▶ [Problem]: Keeping every word the same, return the listing from its first line until the line holding "(List.range 5).flatMap fun" has been returned as well.

▶ [Material provided]:

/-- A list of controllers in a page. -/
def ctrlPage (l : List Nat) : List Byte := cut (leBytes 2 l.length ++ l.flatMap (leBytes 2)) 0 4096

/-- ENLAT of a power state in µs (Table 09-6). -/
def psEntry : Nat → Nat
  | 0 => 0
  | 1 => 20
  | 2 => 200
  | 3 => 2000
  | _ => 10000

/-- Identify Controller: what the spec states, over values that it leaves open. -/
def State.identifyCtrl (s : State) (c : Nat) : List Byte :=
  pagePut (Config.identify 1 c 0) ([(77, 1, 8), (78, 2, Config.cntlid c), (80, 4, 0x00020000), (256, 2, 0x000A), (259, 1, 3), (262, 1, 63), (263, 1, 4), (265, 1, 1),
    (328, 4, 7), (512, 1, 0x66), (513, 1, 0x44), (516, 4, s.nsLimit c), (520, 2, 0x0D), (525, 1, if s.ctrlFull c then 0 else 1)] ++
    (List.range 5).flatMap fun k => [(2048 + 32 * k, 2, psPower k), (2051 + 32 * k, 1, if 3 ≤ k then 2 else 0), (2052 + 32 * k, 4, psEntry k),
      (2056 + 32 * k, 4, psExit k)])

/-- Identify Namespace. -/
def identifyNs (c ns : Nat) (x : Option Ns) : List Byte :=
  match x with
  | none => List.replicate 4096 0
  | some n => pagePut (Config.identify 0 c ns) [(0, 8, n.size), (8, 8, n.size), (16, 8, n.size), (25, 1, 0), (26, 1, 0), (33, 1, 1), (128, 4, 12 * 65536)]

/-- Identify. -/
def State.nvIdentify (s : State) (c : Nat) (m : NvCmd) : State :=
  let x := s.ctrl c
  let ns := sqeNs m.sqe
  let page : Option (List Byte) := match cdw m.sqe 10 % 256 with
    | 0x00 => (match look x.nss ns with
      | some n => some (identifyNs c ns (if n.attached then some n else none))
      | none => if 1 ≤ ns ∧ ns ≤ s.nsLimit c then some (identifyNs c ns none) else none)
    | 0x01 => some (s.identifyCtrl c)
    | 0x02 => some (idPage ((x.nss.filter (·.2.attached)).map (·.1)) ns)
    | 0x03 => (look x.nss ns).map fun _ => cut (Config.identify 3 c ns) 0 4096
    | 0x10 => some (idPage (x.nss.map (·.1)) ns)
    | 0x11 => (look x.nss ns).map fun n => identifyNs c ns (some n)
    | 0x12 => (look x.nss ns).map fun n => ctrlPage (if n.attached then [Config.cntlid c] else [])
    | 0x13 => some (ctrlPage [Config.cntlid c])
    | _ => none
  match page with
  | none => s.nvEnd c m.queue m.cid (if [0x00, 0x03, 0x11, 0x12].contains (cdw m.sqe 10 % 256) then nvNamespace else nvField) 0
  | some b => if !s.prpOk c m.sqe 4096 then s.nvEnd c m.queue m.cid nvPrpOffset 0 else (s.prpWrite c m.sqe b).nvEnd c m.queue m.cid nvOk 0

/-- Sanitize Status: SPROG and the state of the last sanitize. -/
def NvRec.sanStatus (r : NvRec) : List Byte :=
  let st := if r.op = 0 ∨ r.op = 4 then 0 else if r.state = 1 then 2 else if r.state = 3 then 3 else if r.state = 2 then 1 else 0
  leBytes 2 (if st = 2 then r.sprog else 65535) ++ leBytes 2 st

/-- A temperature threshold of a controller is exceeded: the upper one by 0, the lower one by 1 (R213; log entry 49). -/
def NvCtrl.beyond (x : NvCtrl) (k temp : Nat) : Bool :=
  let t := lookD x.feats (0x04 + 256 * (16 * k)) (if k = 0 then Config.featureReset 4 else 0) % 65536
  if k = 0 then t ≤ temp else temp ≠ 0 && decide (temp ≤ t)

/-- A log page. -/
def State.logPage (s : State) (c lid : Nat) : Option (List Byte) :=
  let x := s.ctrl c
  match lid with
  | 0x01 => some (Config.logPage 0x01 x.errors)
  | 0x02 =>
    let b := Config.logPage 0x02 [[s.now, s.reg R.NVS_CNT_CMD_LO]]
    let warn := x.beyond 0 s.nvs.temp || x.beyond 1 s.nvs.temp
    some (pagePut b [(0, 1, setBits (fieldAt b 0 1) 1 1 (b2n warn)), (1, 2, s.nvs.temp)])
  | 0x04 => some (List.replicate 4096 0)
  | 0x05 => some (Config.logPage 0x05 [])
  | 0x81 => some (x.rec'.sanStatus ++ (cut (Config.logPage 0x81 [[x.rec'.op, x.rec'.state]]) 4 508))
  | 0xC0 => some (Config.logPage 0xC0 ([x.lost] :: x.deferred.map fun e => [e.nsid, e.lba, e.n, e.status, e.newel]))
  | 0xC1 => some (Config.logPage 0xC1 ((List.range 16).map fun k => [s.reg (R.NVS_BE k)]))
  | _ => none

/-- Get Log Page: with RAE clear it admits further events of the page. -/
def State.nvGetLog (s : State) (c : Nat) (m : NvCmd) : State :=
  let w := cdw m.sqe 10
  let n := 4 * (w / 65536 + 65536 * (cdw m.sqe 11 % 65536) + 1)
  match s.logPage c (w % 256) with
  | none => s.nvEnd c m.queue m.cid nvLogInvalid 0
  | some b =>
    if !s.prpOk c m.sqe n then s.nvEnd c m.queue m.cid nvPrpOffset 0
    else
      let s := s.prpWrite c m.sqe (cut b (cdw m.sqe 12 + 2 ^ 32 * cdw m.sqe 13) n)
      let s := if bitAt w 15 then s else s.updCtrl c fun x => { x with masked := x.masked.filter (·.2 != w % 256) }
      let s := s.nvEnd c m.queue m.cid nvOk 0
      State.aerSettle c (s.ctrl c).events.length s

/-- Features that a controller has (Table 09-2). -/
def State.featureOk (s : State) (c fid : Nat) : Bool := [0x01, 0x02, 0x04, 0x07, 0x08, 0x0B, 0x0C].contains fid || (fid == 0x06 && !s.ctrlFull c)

▶ [Output for this exercise]:
/-- A list of controllers in a page. -/
def ctrlPage (l : List Nat) : List Byte := cut (leBytes 2 l.length ++ l.flatMap (leBytes 2)) 0 4096

/-- ENLAT of a power state in µs (Table 09-6). -/
def psEntry : Nat → Nat
  | 0 => 0
  | 1 => 20
  | 2 => 200
  | 3 => 2000
  | _ => 10000

/-- Identify Controller: what the spec states, over values that it leaves open. -/
def State.identifyCtrl (s : State) (c : Nat) : List Byte :=
  pagePut (Config.identify 1 c 0) ([(77, 1, 8), (78, 2, Config.cntlid c), (80, 4, 0x00020000), (256, 2, 0x000A), (259, 1, 3), (262, 1, 63), (263, 1, 4), (265, 1, 1),
    (328, 4, 7), (512, 1, 0x66), (513, 1, 0x44), (516, 4, s.nsLimit c), (520, 2, 0x0D), (525, 1, if s.ctrlFull c then 0 else 1)] ++
    (List.range 5).flatMap fun k => [(2048 + 32 * k, 2, psPower k), (2051 + 32 * k, 1, if 3 ≤ k then 2 else 0), (2052 + 32 * k, 4, psEntry k),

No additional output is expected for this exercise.